● **Records supplied**
theorem fpcCmd (h : s.frame l t) {who : Requester} {v : W64} (hl : [.regs, .fpc] ⊆ l := by simp) : s.frame l (t.fpcCmd who v) := by
  refine h.lift hl fun h => ?_
  unfold State.fpcCmd
  exact h.seqWrite ((either h.setFpc h.fpcRelock))

theorem execFpcCmdWrite (h : s.frame l t) {who : Requester} {v : W64} (hl : [.regs, .fpc] ⊆ l := by simp) : s.frames l (execFpcCmdWrite who
    v t) := by
  refine h.liftOutcome hl fun h => ?_
  unfold Machine.execFpcCmdWrite
  exact h.fpcCmd.next

theorem fpcAddr (h : s.frame l t) {who : Requester} {v : W64} (hl : [.regs, .fpc] ⊆ l := by simp) : s.frame l (t.fpcAddr who v) := by
  refine h.lift hl fun h => ?_
  unfold State.fpcAddr
  exact h.seqWrite ((either h.setFpc h.fpcRelock))

theorem execFpcAddrWrite (h : s.frame l t) {who : Requester} {v : W64} (hl : [.regs, .fpc] ⊆ l := by simp) : s.frames l (execFpcAddrWrite
    who v t) := by
  refine h.liftOutcome hl fun h => ?_
  unfold Machine.execFpcAddrWrite
  exact h.fpcAddr.next

theorem execFpcSequenceTimeout (h : s.frame l t) (hl : [.regs, .fpc] ⊆ l := by simp) : s.frames l (execFpcSequenceTimeout t) := by
  refine h.liftOutcome hl fun h => ?_
  unfold Machine.execFpcSequenceTimeout
  exact (either h h.fpcRelock).next

theorem execFpcLockoutExpiry (h : s.frame l t) (hl : [.fpc] ⊆ l := by simp) : s.frames l (execFpcLockoutExpiry t) := by
  refine h.liftOutcome hl fun h => ?_
  unfold Machine.execFpcLockoutExpiry
  exact (either h.setFpc h).next

/-! ### Results (R294, R297) -/

theorem postResult (h : s.frame l t) {mgc : Bool} {r : FpcResult} (hl : [.fpc, .link, .pwr, .pcie, .out] ⊆ l := by simp) : s.frame l
    (t.postResult mgc r) := by
  refine h.lift hl fun h => ?_
  unfold State.postResult
  split
  · exact h.setFpc
  · extract_lets +onlyGivenNames _ s1
    split
    · exact h.setFpc.sendMsix
    · exact h.setFpc

theorem popResult (h : s.frame l t) {who : Requester} (hl : [.fpc] ⊆ l := by simp) : s.frame l (t.popResult who) := by
  refine h.lift hl fun h => ?_
  unfold State.popResult
  split
  · exact h.setFpc
  · exact h.setFpc
  · exact h

theorem execFpcResultPop (h : s.frame l t) {who : Requester} (hl : [.fpc] ⊆ l := by simp) : s.frames l (execFpcResultPop who t) := by
  refine h.liftOutcome hl fun h => ?_
  unfold Machine.execFpcResultPop
  exact h.popResult.next

/-! ### Operations: their fields and what they touch -/

theorem setBlk (h : s.frame l t) {b : Nat} {x : Blk} (hl : [.blks] ⊆ l := by simp) : s.frame l (t.setBlk b x) := by
  refine h.lift hl fun h => ?_
  unfold State.setBlk
  exact h.update

theorem updBlk (h : s.frame l t) {b : Nat} {f : Blk → Blk} (hl : [.blks] ⊆ l := by simp) : s.frame l (t.updBlk b f) := by
  refine h.lift hl fun h => ?_
  unfold State.updBlk
  exact h.setBlk

theorem setOp (h : s.frame l t) {o : FpcOp} (hl : [.fpc] ⊆ l := by simp) : s.frame l (t.setOp o) := by
  refine h.lift hl fun h => ?_
  unfold State.setOp
  exact h.setFpc

theorem resumeOp (h : s.frame l t) {o : FpcOp} (hl : [.fpc] ⊆ l := by simp) : s.frame l (t.resumeOp o) := by
  refine h.lift hl fun h => ?_
  unfold State.resumeOp
  exact h.setOp

theorem resumeL (h : s.frame l t) {r1 : List FpcOp} (hl : [.fpc] ⊆ l := by simp) : s.frame l (t.resumeL r1) := by
  refine h.lift hl ?_
  clear h hl
  intro s h
  induction r1 generalizing t with
  | nil => exact h
  | cons y ys ih =>
    unfold State.resumeL
    exact (ih (either h.resumeOp h))

theorem releaseBuf (h : s.frame l t) {b : Nat} (hl : [.fpc] ⊆ l := by simp) : s.frame l (t.releaseBuf b) := by
  refine h.lift hl fun h => ?_
  unfold State.releaseBuf
  extract_lets +onlyGivenNames m
  exact h.setFpc

theorem finishOp (h : s.frame l t) {o : FpcOp} {code : Nat} (hl : [.fpc, .link, .pwr, .pcie, .out] ⊆ l := by simp) : s.frame l (t.finishOp o
    code) := by
  refine h.lift hl fun h => ?_
  unfold State.finishOp
  extract_lets +onlyGivenNames _ s1 s2
  exact (either h.setFpc.releaseBuf h.setFpc).resumeL.postResult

● **Task details**
The line containing "extract_lets +onlyGivenNames m" and all lines after it, through the end of the entries above, are to be returned exactly and alone.

● **Solution to this exercise**
  extract_lets +onlyGivenNames m
  exact h.setFpc

theorem finishOp (h : s.frame l t) {o : FpcOp} {code : Nat} (hl : [.fpc, .link, .pwr, .pcie, .out] ⊆ l := by simp) : s.frame l (t.finishOp o
    code) := by
  refine h.lift hl fun h => ?_
  unfold State.finishOp
  extract_lets +onlyGivenNames _ s1 s2
  exact (either h.setFpc.releaseBuf h.setFpc).resumeL.postResult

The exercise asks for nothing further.